Elektriker klagte Chef wegen 477 Überstunden

Edin A.
Edin A.Christian Fischer
Edin A. arbeitete in sechs Monaten 477 Überstunden, die nicht gezahlt wurden. Er klagte seinen Chef und bekam 30.500 Euro zugesprochen.

Edin A. (40) schuftete von 2018 bis 2019 als Elektrotechniker bis zu 14 Stunden täglich für eine Baufirma in Wien. Allein im August 2018 fielen 124, zwischen Februar und Juni 2019 sogar 353 Überstunden an: "Ich hatte keine Freizeit, habe meine schwangere Frau und meine Tochter kaum mehr gesehen", sagt der Arbeiter. Zusätzlich zur Arbeitsbelastung wurden die Überstunden nicht gezahlt.
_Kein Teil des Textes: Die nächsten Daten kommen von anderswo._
-- ==== Sys2Proof/Proofs/Move.lean ====
section
/-!
PROOFS. MOVE (R35) by the first of its checks that refuses, and the binding move it makes (R15, R114).
-/

namespace Sys2Proof.Machine

/-! ### MOVE (R35) -/

/-- The states MOVE takes a candidate in. -/
theorem relocatable_iff (st : CandState) :
    st.relocatable = true ↔ st = .expected ∨ st = .present ∨ st = .writing ∨ st = .paused := by
  cases st <;> simp [CandState.relocatable]

/-- The states of a candidate that has checked in and not finished. -/
theorem seated_eq (st : CandState) : st.seated = (st == .present || st == .writing || st == .paused) := by
  cases st <;> rfl

/-- The target lacks a need exactly when some needed attribute is not among its own. -/
theorem lacksNeeds_iff {s : State} {i : Nat} {z : Seat} (needs : Attrs) (h : s.seat? i = some z) :
    s.lacksNeeds needs i = true ↔ needs &&& z.attrs ≠ needs := by
  simp [State.lacksNeeds, h]

/-- A slot and a position of the grid pass the argument checks. -/
theorem move_inRange {slot seat : Half} {s : State} {target : Seat} (hslot : slot.toNat < 512)
    (ht : s.seat? seat.toNat = some target) : ∀ b ∈ [isSlot slot, isSeat seat], b = true := by
  simp [isSlot, isSeat, hslot, seat?_lt ht]

section
variable {slot seat : Half} {s : State} {x : Candidate} {target : Seat} (hl : s.listening = true)
  (hslot : slot.toNat < 512) (ht : s.seat? seat.toNat = some target)
include hl hslot ht

theorem exec_move_freeSlot (hx : s.cand? slot.toNat = none) :
    exec (.move slot seat) s = s.toHunt.replied 0x0E notFound :=
  answerTo_withArgs hl (move_inRange hslot ht) (by simp [hx])

theorem exec_move_wrongState (hx : s.cand? slot.toNat = some x) (hs : x.state.relocatable = false) :
    exec (.move slot seat) s = s.toHunt.replied 0x0E (refuse .refusedState .candidateState) :=
  answerTo_withArgs hl (move_inRange hslot ht) (by simp [hx, hs])

theorem exec_move_targetNotFree (hx : s.cand? slot.toNat = some x) (hs : x.state.relocatable = true)
    (hf : target.state ≠ .free) : exec (.move slot seat) s =
      s.toHunt.replied 0x0E (refuse .refusedState .targetState (.seatState target.state)) :=
  answerTo_withArgs hl (move_inRange hslot ht) (by simp [hx, hs, seatState_of_seat? ht, hf])

theorem exec_move_targetLacks (hx : s.cand? slot.toNat = some x) (hs : x.state.relocatable = true)
    (hf : target.state = .free) (hn : x.needs &&& target.attrs ≠ x.needs) :
    exec (.move slot seat) s = s.toHunt.replied 0x0E (refuse .refusedState .targetNeeds) :=
  answerTo_withArgs hl (move_inRange hslot ht) (by
    simp [hx, hs, seatState_of_seat? ht, hf, (lacksNeeds_iff x.needs ht).mpr hn])

theorem exec_move_taken (hx : s.cand? slot.toNat = some x) (hs : x.state.relocatable = true)
    (hf : target.state = .free) (hn : x.needs &&& target.attrs = x.needs) :
    exec (.move slot seat) s = (s.toHunt.moveBinding slot.toNat seat.toNat).replied 0x0E
      (ok (.moved slot.toNat ((s.toHunt.moveBinding slot.toNat seat.toNat).seatWithState x.bound) seat.toNat)) := by
  have hlack : s.lacksNeeds x.needs seat.toNat = false := by
    simpa [hn] using (lacksNeeds_iff (s := s) x.needs ht).not
  exact answerTo_withArgs hl (move_inRange hslot ht) (by simp [hx, hs, seatState_of_seat? ht, hf, hlack])

end

/-- Settles O26: the move's rules part by part, and MOVE by the first of its checks that refuses. -/
theorem moveRebindsCandidates : Obligations.MoveRebindsCandidates := by
  unfold Obligations.MoveRebindsCandidates
  refine ⟨fun s c i t x old target hx hb hold htarget hit => ?_, fun slot seat s hl hslot => ⟨fun hseat => ?_,
    fun target ht => ⟨exec_move_freeSlot hl hslot ht, fun x hx => ⟨fun hs => ?_, fun hs hf => ?_, fun hs hf hn => ?_,
      fun hs hf hn => ?_⟩⟩⟩⟩
  · have hframe := moveBinding_frame t hx
    refine ⟨hframe, ?_, ?_, fun j hji hjt => ?_, ?_, fun d hd => ?_, fun n => call?_moveBinding t n hx, ?_⟩
    · simp [seat?_moveBinding t t hx, htarget]
    · simp [seat?_moveBinding t i hx, hit, hb, hold, Seat.unbind]
    · simp [seat?_moveBinding t j hx, hjt, hb, Ne.symm hji]
    · simp [cand?_moveBinding t c hx, seated_eq]
    · simp [cand?_moveBinding t d hx, hd]
    · have hfree : s.freesOnUnbind i = true ↔ old.state ≠ .faulted := by simp [freesOnUnbind_iff, hold]
      by_cases hf : old.state = .faulted <;> simp [retryDue_moveBinding t hx, hb, hfree, hf]
  · refine answerTo_badArgument hl ?_
    simp [isSlot, isSeat, hslot, Nat.not_lt.mpr hseat]
  · exact exec_move_wrongState hl hslot ht hx (by simpa [← relocatable_iff] using hs)
  · exact exec_move_targetNotFree hl hslot ht hx ((relocatable_iff _).mpr hs) hf
  · exact exec_move_targetLacks hl hslot ht hx ((relocatable_iff _).mpr hs) hf hn
  · exact exec_move_taken hl hslot ht hx ((relocatable_iff _).mpr hs) hf hn

end Sys2Proof.Machine
end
Eine Zeitlang erduldete der 40-Jährige den Zustand, weil seine Arbeitserlaubnis über die Rot-Weiß-Rot-Karte 22 Monate lang an seinen Arbeitgeber geknüpft war.

Nach einem Streit über die Überstunden kündigte der Firmenleiter dem Bosnier. Gemeinsam mit der Arbeiterkammer (AK) klagte er, das Wiener Arbeits- und Sozialgericht gab ihm recht: "Mit unserer Hilfe wurden Herrn A. in erster Instanz 30.500 Euro zugesprochen", so Arbeiterkammer-Präsidentin Renate Anderl. Der Arbeitgeber ging in Berufung.